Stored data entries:

# # # # # # #

-- ==== Sys2Proof/Laws/KeepRows.lean ====
section
/-! SUPPORT. What is kept by every command but those that step fabric time, when it answers a next state. -/
set_option linter.unusedTactic false
set_option linter.unreachableTactic false
set_option linter.unusedVariables false

namespace Sys2Proof.Machine

variable {Q : List Instr}

/-- A command that answers a state which keeps. -/
theorem next_kept {u t : State} (h : Kept Q u) : (Host.Outcome.next u : Host.Outcome State Fault Refusal) = .next t → Kept Q t := by
  rintro ⟨⟩
  exact h

/-- An operation that may answer none. -/
theorem getD_kept {o : Option State} {u : State} (ho : ∀ t, o = some t → Kept Q t) (h : Kept Q u) : Kept Q (o.getD u) := by
  cases o with
  | none => exact h
  | some t => exact ho t rfl

/-- A control write that was answered. -/
theorem answered_kept {u : State} (ix sub old new : Nat) {r : State × Nat} (h : Kept Q r.1) : answered ix sub old new r = .next u → Kept Q u := by
  refine next_kept ?_
  exact State.emit_kept _ (State.noteWrite_kept _ _ _ _ h)

theorem execDoorbellSqTail_kept (cc v : Nat) {s : State} (hk : Kept Q s) {z : State} (hz : execDoorbellSqTail cc v s = .next z) : Kept Q z := by
  revert hz
  unfold execDoorbellSqTail
  try dsimp only
  try with_reducible refine next_kept ?_
  try dsimp only
  repeat' first
    | with_reducible assumption
    | with_reducible apply State.ringSqTail_kept
    | with_reducible refine kept_fst ?_ (by with_reducible assumption)
    | split
    | dsimp only
    | fail_if_no_progress with_reducible apply kept_same
    | with_reducible refine answered_kept _ _ _ _ ?_
    | with_reducible refine next_kept ?_
    | intro _

theorem execDoorbellCqHead_kept (cc v : Nat) {s : State} (hk : Kept Q s) {z : State} (hz : execDoorbellCqHead cc v s = .next z) : Kept Q z := by
  revert hz
  unfold execDoorbellCqHead
  try dsimp only
  try with_reducible refine next_kept ?_
  try dsimp only
  repeat' first
    | with_reducible assumption
    | with_reducible apply State.ringCqHead_kept
    | with_reducible refine kept_fst ?_ (by with_reducible assumption)
    | split
    | dsimp only
    | fail_if_no_progress with_reducible apply kept_same
    | with_reducible refine answered_kept _ _ _ _ ?_
    | with_reducible refine next_kept ?_
    | intro _

theorem execCommandFetch_kept (cc : Nat) {s : State} (hk : Kept Q s) {z : State} (hz : execCommandFetch cc s = .next z) : Kept Q z := by
  revert hz
  unfold execCommandFetch
  try dsimp only
  try with_reducible refine next_kept ?_
  try dsimp only
  repeat' first
    | with_reducible assumption
    | with_reducible apply State.fetchOne_kept
    | with_reducible refine kept_fst ?_ (by with_reducible assumption)
    | split
    | dsimp only
    | fail_if_no_progress with_reducible apply kept_same
    | with_reducible refine answered_kept _ _ _ _ ?_
    | with_reducible refine next_kept ?_
    | intro _

theorem execCommandDispatch_kept (cc : Nat) {s : State} (hk : Kept Q s) {z : State} (hz : execCommandDispatch cc s = .next z) : Kept Q z := by
  revert hz
  unfold execCommandDispatch
  try dsimp only
  try with_reducible refine next_kept ?_
  try dsimp only
  repeat' first
    | with_reducible assumption
    | with_reducible apply State.holdBack_kept
    | with_reducible apply State.accept_kept
    | with_reducible apply State.rejectFetched_kept
    | with_reducible refine kept_fst ?_ (by with_reducible assumption)
    | split
    | dsimp only
    | fail_if_no_progress with_reducible apply kept_same
    | with_reducible refine answered_kept _ _ _ _ ?_
    | with_reducible refine next_kept ?_
    | intro _

theorem execInterruptHoldoffEnd_kept (cc : Nat) {s : State} (hk : Kept Q s) {z : State} (hz : execInterruptHoldoffEnd cc s = .next z) : Kept Q z := by
  revert hz
  unfold execInterruptHoldoffEnd
  try dsimp only
  try with_reducible refine next_kept ?_
  try dsimp only
  repeat' first
    | with_reducible assumption
    | with_reducible apply State.updCtx_kept
    | with_reducible apply State.msix_kept
    | with_reducible apply State.advance_kept
    | with_reducible apply State.trigger_kept
    | with_reducible refine kept_fst ?_ (by with_reducible assumption)
    | split
    | dsimp only
    | fail_if_no_progress with_reducible apply kept_same
    | with_reducible refine answered_kept _ _ _ _ ?_
    | with_reducible refine next_kept ?_
    | intro _

theorem execNop_kept (n : Nat) {s : State} (hk : Kept Q s) {z : State} (hz : execNop n s = .next z) : Kept Q z := by
  revert hz
  unfold execNop
  try dsimp only
  try with_reducible refine next_kept ?_
  try dsimp only
  repeat' first
    | with_reducible assumption
    | with_reducible apply Run.start_kept
    | with_reducible apply State.runCore_kept
    | with_reducible refine kept_fst ?_ (by with_reducible assumption)
    | split
    | dsimp only
    | fail_if_no_progress with_reducible apply kept_same
    | with_reducible refine answered_kept _ _ _ _ ?_
    | with_reducible refine next_kept ?_
    | intro _

theorem execMatmul_kept (n : Nat) {s : State} (hk : Kept Q s) {z : State} (hz : execMatmul n s = .next z) : Kept Q z := by
  revert hz
  unfold execMatmul
  try dsimp only
  try with_reducible refine next_kept ?_
  try dsimp only
  repeat' first
    | with_reducible assumption
    | with_reducible apply State.runCore_kept
    | with_reducible apply matRun_kept
    | with_reducible refine kept_fst ?_ (by with_reducible assumption)
    | split
    | dsimp only
    | fail_if_no_progress with_reducible apply kept_same
    | with_reducible refine answered_kept _ _ _ _ ?_
    | with_reducible refine next_kept ?_
    | intro _

theorem execVop_kept (n : Nat) {s : State} (hk : Kept Q s) {z : State} (hz : execVop n s = .next z) : Kept Q z := by
  revert hz
  unfold execVop
  try dsimp only
  try with_reducible refine next_kept ?_
  try dsimp only
  repeat' first
    | with_reducible assumption
    | with_reducible apply State.runCore_kept
    | with_reducible apply vopRun_kept
    | with_reducible refine kept_fst ?_ (by with_reducible assumption)
    | split
    | dsimp only
    | fail_if_no_progress with_reducible apply kept_same
    | with_reducible refine answered_kept _ _ _ _ ?_
    | with_reducible refine next_kept ?_
    | intro _

theorem execVreduce_kept (n : Nat) {s : State} (hk : Kept Q s) {z : State} (hz : execVreduce n s = .next z) : Kept Q z := by
  revert hz
  unfold execVreduce
  try dsimp only
  try with_reducible refine next_kept ?_
  try dsimp only
  repeat' first
    | with_reducible assumption
    | with_reducible apply State.runCore_kept
    | with_reducible apply vreduceRun_kept
    | with_reducible refine kept_fst ?_ (by with_reducible assumption)
    | split
    | dsimp only
    | fail_if_no_progress with_reducible apply kept_same
    | with_reducible refine answered_kept _ _ _ _ ?_
    | with_reducible refine next_kept ?_
    | intro _

theorem execCopy_kept (n : Nat) {s : State} (hk : Kept Q s) {z : State} (hz : execCopy n s = .next z) : Kept Q z := by
  revert hz
  unfold execCopy
  try dsimp only
  try with_reducible refine next_kept ?_
  try dsimp only
  repeat' first
    | with_reducible assumption
    | with_reducible apply State.runCore_kept
    | with_reducible apply copyRun_kept
    | with_reducible refine kept_fst ?_ (by with_reducible assumption)
    | split
    | dsimp only
    | fail_if_no_progress with_reducible apply kept_same
    | with_reducible refine answered_kept _ _ _ _ ?_
    | with_reducible refine next_kept ?_
    | intro _

theorem execConv_kept (n : Nat) {s : State} (hk : Kept Q s) {z : State} (hz : execConv n s = .next z) : Kept Q z := by
  revert hz
  unfold execConv
  try dsimp only
  try with_reducible refine next_kept ?_
  try dsimp only
  repeat' first
    | with_reducible assumption
    | with_reducible apply State.runCore_kept
    | with_reducible apply convRun_kept
    | with_reducible refine kept_fst ?_ (by with_reducible assumption)
    | split
    | dsimp only
    | fail_if_no_progress with_reducible apply kept_same
    | with_reducible refine answered_kept _ _ _ _ ?_
    | with_reducible refine next_kept ?_
    | intro _

theorem execConvWgrad_kept (n : Nat) {s : State} (hk : Kept Q s) {z : State} (hz : execConvWgrad n s = .next z) : Kept Q z := by
  revert hz
  unfold execConvWgrad
  try dsimp only
  try with_reducible refine next_kept ?_
  try dsimp only
  repeat' first
    | with_reducible assumption
    | with_reducible apply State.runCore_kept
    | with_reducible apply wgradRun_kept
    | with_reducible refine kept_fst ?_ (by with_reducible assumption)
    | split
    | dsimp only
    | fail_if_no_progress with_reducible apply kept_same
    | with_reducible refine answered_kept _ _ _ _ ?_
    | with_reducible refine next_kept ?_
    | intro _

theorem execTileDrain_kept (n : Nat) {s : State} (hk : Kept Q s) {z : State} (hz : execTileDrain n s = .next z) : Kept Q z := by
  revert hz
  unfold execTileDrain
  try dsimp only
  try with_reducible refine next_kept ?_
  try dsimp only
  repeat' first
    | with_reducible assumption
    | with_reducible apply State.drainNext_kept
    | with_reducible refine kept_fst ?_ (by with_reducible assumption)
    | split
    | dsimp only
    | fail_if_no_progress with_reducible apply kept_same
    | with_reducible refine answered_kept _ _ _ _ ?_
    | with_reducible refine next_kept ?_
    | intro _

theorem execDwconv_kept (n : Nat) {s : State} (hk : Kept Q s) {z : State} (hz : execDwconv n s = .next z) : Kept Q z := by
  revert hz
  unfold execDwconv
  try dsimp only
  try with_reducible refine next_kept ?_
  try dsimp only
  repeat' first
    | with_reducible assumption
    | with_reducible apply State.runCore_kept
    | with_reducible apply dwRun_kept
    | with_reducible refine kept_fst ?_ (by with_reducible assumption)
    | split
    | dsimp only
    | fail_if_no_progress with_reducible apply kept_same
    | with_reducible refine answered_kept _ _ _ _ ?_
    | with_reducible refine next_kept ?_
    | intro _

theorem execPool_kept (n : Nat) {s : State} (hk : Kept Q s) {z : State} (hz : execPool n s = .next z) : Kept Q z := by
  revert hz
  unfold execPool
  try dsimp only
  try with_reducible refine next_kept ?_
  try dsimp only
  repeat' first
    | with_reducible assumption
    | with_reducible apply State.runCore_kept
    | with_reducible apply poolRun_kept
    | with_reducible refine kept_fst ?_ (by with_reducible assumption)
    | split
    | dsimp only
    | fail_if_no_progress with_reducible apply kept_same
    | with_reducible refine answered_kept _ _ _ _ ?_
    | with_reducible refine next_kept ?_
    | intro _

theorem execGather_kept (n : Nat) {s : State} (hk : Kept Q s) {z : State} (hz : execGather n s = .next z) : Kept Q z := by
  revert hz
  unfold execGather
  try dsimp only
  try with_reducible refine next_kept ?_
  try dsimp only
  repeat' first
    | with_reducible assumption
    | with_reducible apply State.runCore_kept
    | with_reducible apply gatherOne_kept
    | with_reducible apply listRun_kept
    | with_reducible refine kept_fst ?_ (by with_reducible assumption)
    | split
    | dsimp only
    | fail_if_no_progress with_reducible apply kept_same
    | with_reducible refine answered_kept _ _ _ _ ?_
    | with_reducible refine next_kept ?_
    | intro _

theorem execScatter_kept (n : Nat) {s : State} (hk : Kept Q s) {z : State} (hz : execScatter n s = .next z) : Kept Q z := by
  revert hz
  unfold execScatter
  try dsimp only
  try with_reducible refine next_kept ?_
  try dsimp only
  repeat' first
    | with_reducible assumption
    | with_reducible apply State.runCore_kept
    | with_reducible apply scatterOne_kept
    | with_reducible apply listRun_kept
    | with_reducible refine kept_fst ?_ (by with_reducible assumption)
    | split
    | dsimp only
    | fail_if_no_progress with_reducible apply kept_same
    | with_reducible refine answered_kept _ _ _ _ ?_
    | with_reducible refine next_kept ?_
    | intro _

theorem execTierMoveMove_kept (c : Consumer) {s : State} (hk : Kept Q s) {z : State} (hz : execTierMoveMove c s = .next z) : Kept Q z := by
  revert hz
  unfold execTierMoveMove
  try dsimp only
  try with_reducible refine next_kept ?_
  try dsimp only
  repeat' first
    | with_reducible assumption
    | with_reducible apply State.tierMove_kept
    | with_reducible refine kept_fst ?_ (by with_reducible assumption)
    | split
    | dsimp only
    | fail_if_no_progress with_reducible apply kept_same
    | with_reducible refine answered_kept _ _ _ _ ?_
    | with_reducible refine next_kept ?_
    | intro _
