-- ==== Sys2Proof/Tests/Slice0.lean ====
section
/-! SUPPORT. The model's own tests: an ill-formed command for each check, one step on small states with results from the manual, and for each statement a state and operands that meet its hypotheses. -/
namespace Sys2Proof.Tests

set_option Elab.async false

open Machine

/-- A word with the values `v` at the bit positions `p`. -/
def mk (l : List (Nat × Nat)) : Word := BitVec.ofNat 64 (l.foldl (fun a x => a + x.2 * 2 ^ x.1) 0)

/-- An island that runs at 750 mV and 40 °C. -/
def warm : Island := { mv := 750, temp := 640, power := 2, sampled := true }

/-- A module that runs: start-up complete, the host link up, every island powered; partition 0 ACTIVE with quarter-die 0, context 0 of it resident, with 64 slots at 4096, a target list at 8192, 64 completion entries at 12288 (host memory), 16 descriptors in the Cellar. -/
def up : State :=
  let s : State := { State.reset with
    pwr := { State.reset.pwr with stage := 10, islands := List.replicate 43 warm }
    host := { up := true, link := 4, winCellar := 2 ^ 34, winHbm := 2 ^ 34 }
    time := { now := 1000000 }
    parts := modAt State.reset.parts 0 fun x => { x with st := .active }
    ctxs := modAt State.reset.ctxs 0 fun x => { x with cond := .running, resident := true } }
  let h := 0x10 * 2 ^ 44
  ([(0x2000, 1, 1), (0x2000, 5, 2), (0x2200, 1, 0), (0x2200, 3, 2 ^ 44 + 2 ^ 20), (0x2200, 4, 16), (0x2200, 9, h + 4096), (0x2200, 10, 64), (0x2200, 11, h + 8192), (0x2200, 12, h + 12288), (0x2200, 13, 64)] : List (Nat × Nat × Nat)).foldl
    (fun t x => t.odSetN x.1 x.2.1 x.2.2) s

/-- Byte `o` of core 0's scratchpad. -/
def sp (o : Nat) : Nat := 8 * 2 ^ 44 + o

/-- Words 0 and 1 of a command with TAG 7 and a work range of the whole scratchpad. -/
def w0 (op sub : Nat) : Word := mk [(0, op), (8, sub), (48, 7)]
def w1 : Word := mk [(15, 24576)]

/-- A command of context 0 for a target, with the words from 2 on. -/
def cmdFor (target op sub : Nat) (ws : List Word) : CmdInst := { ctx := 0, slot := 0, target := target, words := w0 op sub :: w1 :: (ws ++ List.replicate (6 - ws.length) 0#64) }

/-- A command that core 0 executes, with the descriptors it read. -/
def ex (op sub : Nat) (ws : List Word) (recs : List RecRead) : Exec := { cmd := cmdFor 0 op sub ws, start := 1000000, limit := 1000, recs := recs }

/-- Core 0 of a state executes `e`. -/
def on (s : State) (e : Exec) : State := s.updCore 0 fun c => { c with exec := some e, st := .running, cur := 0 }

/-- A descriptor of `a` by `b` elements of a format at byte `o` of the scratchpad (R164). -/
def mat (o fmt a b w : Nat) : RecRead := .words [mk [(0, sp o), (52, fmt)], mk [(0, a - 1), (16, b - 1)], mk [(0, w * a)], 0#64]

/-- Core 0 starts `e` in `s`, as a check. -/
def startsB (s : State) (e : Exec) (k : Checks) : Bool :=
  decide ((s.core 0).exec = some e) && decide (e.waiting = false) && decide (e.phase = 0) && (e.rejection k).isNone

theorem starts_of {s : State} {e : Exec} {k : Checks} (h : startsB s e k = true) : s.starts 0 e k := by
  simp only [startsB, Bool.and_eq_true, decide_eq_true_eq, Option.isNone_iff_eq_none] at h
  exact ⟨h.1.1.1, h.1.1.2, h.1.2, h.2⟩

/-- A state is sound, as a check. -/
def soundB (s : State) : Bool :=
  memWf s.mem && decide (s.parts.length = 16 ∧ s.ctxs.length = 256 ∧ s.cores.length = 384 ∧ s.upd.length = 4 ∧ s.groups.length = 256 ∧ s.links.length = 36)
    && decide (s.diag.ring.length ≤ 4096 ∧ s.diag.recorder.length ≤ 524288 ∧ s.mgmt.events.length ≤ 64 ∧ s.mgmt.replies.length ≤ 16 ∧ s.host.cache.length ≤ 16384 ∧ s.host.snoop.length ≤ 2097152)
    && mapWf odDefault s.od && mapWf odDefault s.nv

theorem sound_of {s : State} (h : soundB s = true) : s.Sound := by
  simp only [soundB, Bool.and_eq_true, decide_eq_true_eq] at h
  exact ⟨h.1.1.1.1, h.1.1.1.2, h.1.1.2, h.1.2, h.2⟩
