-- ==== Sys2Proof/Word.lean ====
section
/-! DEFINITION. The machine's two word types (`00_scope.md` R5, R6). -/

namespace Sys2Proof

/-- A `u8` of R6: registers, memory bytes, operand bytes. -/
abbrev Byte := BitVec 8

/-- A `u16` of R6: `pc` and addresses. Addition wraps modulo 65536 (R26). -/
abbrev Addr := BitVec 16

end Sys2Proof
end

# # # # # # #

**THE PROBLEM**:
Nothing should be returned except the lines from the first line of the data above through the line with "which keeps. -/", each one exact.

**ANSWER SPACE**:
-- ==== Sys2Proof/Laws/KeepRows.lean ====
section
/-! SUPPORT. What is kept by every command but those that step fabric time, when it answers a next state. -/
set_option linter.unusedTactic false
set_option linter.unreachableTactic false
set_option linter.unusedVariables false

namespace Sys2Proof.Machine

variable {Q : List Instr}

/-- A command that answers a state which keeps. -/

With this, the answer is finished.